BEGIN Given entries

section
variable (f : Guards → Guards)
@[simp] theorem State.updGuards_pending : (s.updGuards f).pending = s.pending := rfl
@[simp] theorem State.updGuards_now : (s.updGuards f).now = s.now := rfl
@[simp] theorem State.updGuards_rtc : (s.updGuards f).rtc = s.rtc := rfl
@[simp] theorem State.updGuards_draws : (s.updGuards f).draws = s.draws := rfl
@[simp] theorem State.updGuards_out : (s.updGuards f).out = s.out := rfl
@[simp] theorem State.updGuards_svc : (s.updGuards f).svc = s.svc := rfl
@[simp] theorem State.updGuards_heelRetains : (s.updGuards f).heelRetains = s.heelRetains := rfl
@[simp] theorem State.updGuards_regs : (s.updGuards f).regs = s.regs := rfl
@[simp] theorem State.updGuards_latch : (s.updGuards f).latch = s.latch := rfl
@[simp] theorem State.updGuards_collector : (s.updGuards f).collector = s.collector := rfl
@[simp] theorem State.updGuards_trail : (s.updGuards f).trail = s.trail := rfl
@[simp] theorem State.updGuards_mem : (s.updGuards f).mem = s.mem := rfl
@[simp] theorem State.updGuards_guards : (s.updGuards f).guards = f s.guards := rfl
@[simp] theorem State.updGuards_queue : (s.updGuards f).queue = s.queue := rfl
@[simp] theorem State.updGuards_stitch : (s.updGuards f).stitch = s.stitch := rfl
@[simp] theorem State.updGuards_staging : (s.updGuards f).staging = s.staging := rfl
@[simp] theorem State.updGuards_shepherd : (s.updGuards f).shepherd = s.shepherd := rfl
@[simp] theorem State.updGuards_pack : (s.updGuards f).pack = s.pack := rfl
@[simp] theorem State.updGuards_south : (s.updGuards f).south = s.south := rfl
@[simp] theorem State.updGuards_keys : (s.updGuards f).keys = s.keys := rfl
@[simp] theorem State.updGuards_awl : (s.updGuards f).awl = s.awl := rfl
@[simp] theorem State.updGuards_cores : (s.updGuards f).cores = s.cores := rfl
@[simp] theorem State.updGuards_flash : (s.updGuards f).flash = s.flash := rfl
@[simp] theorem State.updGuards_kennel : (s.updGuards f).kennel = s.kennel := rfl
@[simp] theorem State.updGuards_collar : (s.updGuards f).collar = s.collar := rfl
@[simp] theorem State.updGuards_reader : (s.updGuards f).reader = s.reader := rfl
@[simp] theorem State.updGuards_panel : (s.updGuards f).panel = s.panel := rfl
@[simp] theorem State.updGuards_sd : (s.updGuards f).sd = s.sd := rfl
@[simp] theorem State.updGuards_chip : (s.updGuards f).chip = s.chip := rfl
@[simp] theorem State.updGuards_telemetry : (s.updGuards f).telemetry = s.telemetry := rfl
@[simp] theorem State.updGuards_smilia : (s.updGuards f).smilia = s.smilia := rfl
@[simp] theorem State.updGuards_dict : (s.updGuards f).dict = s.dict := rfl
@[simp] theorem State.updGuards_domains : (s.updGuards f).domains = s.domains := rfl
@[simp] theorem State.updGuards_rd (g : Field) : (s.updGuards f).rd g = s.rd g := rfl
@[simp] theorem State.updGuards_core (r : PairId) : (s.updGuards f).core r = s.core r := rfl
end

section
variable (f : Stitch → Stitch)
@[simp] theorem State.updStitch_pending : (s.updStitch f).pending = s.pending := rfl
@[simp] theorem State.updStitch_now : (s.updStitch f).now = s.now := rfl
@[simp] theorem State.updStitch_rtc : (s.updStitch f).rtc = s.rtc := rfl
@[simp] theorem State.updStitch_draws : (s.updStitch f).draws = s.draws := rfl
@[simp] theorem State.updStitch_out : (s.updStitch f).out = s.out := rfl
@[simp] theorem State.updStitch_svc : (s.updStitch f).svc = s.svc := rfl
@[simp] theorem State.updStitch_heelRetains : (s.updStitch f).heelRetains = s.heelRetains := rfl
@[simp] theorem State.updStitch_regs : (s.updStitch f).regs = s.regs := rfl
@[simp] theorem State.updStitch_latch : (s.updStitch f).latch = s.latch := rfl
@[simp] theorem State.updStitch_collector : (s.updStitch f).collector = s.collector := rfl
@[simp] theorem State.updStitch_trail : (s.updStitch f).trail = s.trail := rfl
@[simp] theorem State.updStitch_mem : (s.updStitch f).mem = s.mem := rfl
@[simp] theorem State.updStitch_guards : (s.updStitch f).guards = s.guards := rfl
@[simp] theorem State.updStitch_queue : (s.updStitch f).queue = s.queue := rfl
@[simp] theorem State.updStitch_stitch : (s.updStitch f).stitch = f s.stitch := rfl
@[simp] theorem State.updStitch_staging : (s.updStitch f).staging = s.staging := rfl
@[simp] theorem State.updStitch_shepherd : (s.updStitch f).shepherd = s.shepherd := rfl
@[simp] theorem State.updStitch_pack : (s.updStitch f).pack = s.pack := rfl
@[simp] theorem State.updStitch_south : (s.updStitch f).south = s.south := rfl
@[simp] theorem State.updStitch_keys : (s.updStitch f).keys = s.keys := rfl
@[simp] theorem State.updStitch_awl : (s.updStitch f).awl = s.awl := rfl
@[simp] theorem State.updStitch_cores : (s.updStitch f).cores = s.cores := rfl
@[simp] theorem State.updStitch_flash : (s.updStitch f).flash = s.flash := rfl
@[simp] theorem State.updStitch_kennel : (s.updStitch f).kennel = s.kennel := rfl
@[simp] theorem State.updStitch_collar : (s.updStitch f).collar = s.collar := rfl
@[simp] theorem State.updStitch_reader : (s.updStitch f).reader = s.reader := rfl
@[simp] theorem State.updStitch_panel : (s.updStitch f).panel = s.panel := rfl
@[simp] theorem State.updStitch_sd : (s.updStitch f).sd = s.sd := rfl
@[simp] theorem State.updStitch_chip : (s.updStitch f).chip = s.chip := rfl
@[simp] theorem State.updStitch_telemetry : (s.updStitch f).telemetry = s.telemetry := rfl
@[simp] theorem State.updStitch_smilia : (s.updStitch f).smilia = s.smilia := rfl
@[simp] theorem State.updStitch_dict : (s.updStitch f).dict = s.dict := rfl
@[simp] theorem State.updStitch_domains : (s.updStitch f).domains = s.domains := rfl
@[simp] theorem State.updStitch_rd (g : Field) : (s.updStitch f).rd g = s.rd g := rfl
@[simp] theorem State.updStitch_core (r : PairId) : (s.updStitch f).core r = s.core r := rfl
end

END Given entries

Exercise goal:
In the records above, how many lines contain the word "PairId"? Say only the number.

Answer to this problem:
2